-- ==== Sys2Proof/WellFormed.lean ====
section
/-! DEFINITION. Which command lines are well formed (R61, R70): a line names an operation and operands that
may or may not fit its shape; the checks below say when they do, and `toInstr?` reads a line that passes them. -/

namespace Sys2Proof

/-- The operand names of the assembler syntax (R70). -/
inductive OperandName where
  | pa | pb | acc
deriving DecidableEq, Repr

/-- A command line before any check: an operation, its first operand, and the second operand and count
it was written with, if any. The count is an integer of any size. -/
structure AsmLine where
  op : Op
  a : OperandName
  b : Option OperandName
  count : Option Nat
deriving DecidableEq, Repr

/-- The shape of each operation (R61). -/
def Op.shape : Op → Shape
  | .add => .binary
  | .sub => .binary
  | .neg => .unary
  | .shl => .shift
  | .shr => .shift
  | .mul => .binary
  | .eq => .binary
  | .ltu => .binary

/-- `<a>` is `PA` or `ACC` (R70). -/
def OperandName.srcA? : OperandName → Option SrcA
  | .pa => some .pa
  | .pb => none
  | .acc => some .acc

/-- `<b>` is `PB` or `ACC` (R70). -/
def OperandName.srcB? : OperandName → Option SrcB
  | .pa => none
  | .pb => some .pb
  | .acc => some .acc

/-- Check: the first operand is one an operand A may be. -/
def AsmLine.firstOperandFits (l : AsmLine) : Bool := l.a.srcA?.isSome

/-- Check: a second operand stands exactly where the shape reads one, and is one an operand B may be. -/
def AsmLine.secondOperandFits (l : AsmLine) : Bool :=
  match l.op.shape, l.b with
  | .binary, some b => b.srcB?.isSome
  | .binary, none => false
  | .unary, b => b.isNone
  | .shift, b => b.isNone

/-- Check: a count stands exactly where the shape has one, and is in `0..255` (R62, R70). -/
def AsmLine.countFits (l : AsmLine) : Bool :=
  match l.op.shape, l.count with
  | .shift, some n => decide (n ≤ 255)
  | .shift, none => false
  | .binary, n => n.isNone
  | .unary, n => n.isNone

/-- A line passes every check. -/
def AsmLine.wellFormed (l : AsmLine) : Bool :=
  l.firstOperandFits && l.secondOperandFits && l.countFits

/-- The command a well-formed line stands for; a line that fails a check is refused, and a count outside
`0..255` is not reduced (R70). -/
def AsmLine.toInstr? (l : AsmLine) : Option Instr :=
  if l.wellFormed then
    match l.op, l.a.srcA?, l.b.bind OperandName.srcB?, l.count with
    | .add, some a, some b, _ => some (.add a b)
    | .sub, some a, some b, _ => some (.sub a b)
    | .neg, some a, _, _ => some (.neg a)
    | .shl, some a, _, some n => some (.shl a (BitVec.ofNat 8 n))
    | .shr, some a, _, some n => some (.shr a (BitVec.ofNat 8 n))
    | .mul, some a, some b, _ => some (.mul a b)
    | .eq, some a, some b, _ => some (.eq a b)
    | .ltu, some a, some b, _ => some (.ltu a b)
    | _, _, _, _ => none
  else none

/-- How `<a>` is written. -/
def SrcA.name : SrcA → OperandName
  | .pa => .pa
  | .acc => .acc

/-- How `<b>` is written. -/
def SrcB.name : SrcB → OperandName
  | .pb => .pb
  | .acc => .acc

/-- The line that writes a command (R70). -/
def Instr.toLine : Instr → AsmLine
  | .add a b => ⟨.add, a.name, some b.name, none⟩
  | .sub a b => ⟨.sub, a.name, some b.name, none⟩
  | .neg a => ⟨.neg, a.name, none, none⟩
  | .shl a n => ⟨.shl, a.name, none, some n.toNat⟩
  | .shr a n => ⟨.shr, a.name, none, some n.toNat⟩
  | .mul a b => ⟨.mul, a.name, some b.name, none⟩
  | .eq a b => ⟨.eq, a.name, some b.name, none⟩
  | .ltu a b => ⟨.ltu, a.name, some b.name, none⟩

/-- A command is well formed when its line is. The types of `Instr` admit no other, which
`Sys2Proof.Laws.WellFormed` proves command by command. -/
def Instr.wellFormed (i : Instr) : Bool := i.toLine.wellFormed

end Sys2Proof
end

§

PROMPT
Referring to the material above, set down exactly the lines between the line with "match l.op.shape, l.b with" and the line with "some (.add a b)", inclusive, and no other lines.

SOLUTION TO THIS TASK
  match l.op.shape, l.b with
  | .binary, some b => b.srcB?.isSome
  | .binary, none => false
  | .unary, b => b.isNone
  | .shift, b => b.isNone

/-- Check: a count stands exactly where the shape has one, and is in `0..255` (R62, R70). -/
def AsmLine.countFits (l : AsmLine) : Bool :=
  match l.op.shape, l.count with
  | .shift, some n => decide (n ≤ 255)
  | .shift, none => false
  | .binary, n => n.isNone
  | .unary, n => n.isNone

/-- A line passes every check. -/
def AsmLine.wellFormed (l : AsmLine) : Bool :=
  l.firstOperandFits && l.secondOperandFits && l.countFits

/-- The command a well-formed line stands for; a line that fails a check is refused, and a count outside
`0..255` is not reduced (R70). -/
def AsmLine.toInstr? (l : AsmLine) : Option Instr :=
  if l.wellFormed then
    match l.op, l.a.srcA?, l.b.bind OperandName.srcB?, l.count with
    | .add, some a, some b, _ => some (.add a b)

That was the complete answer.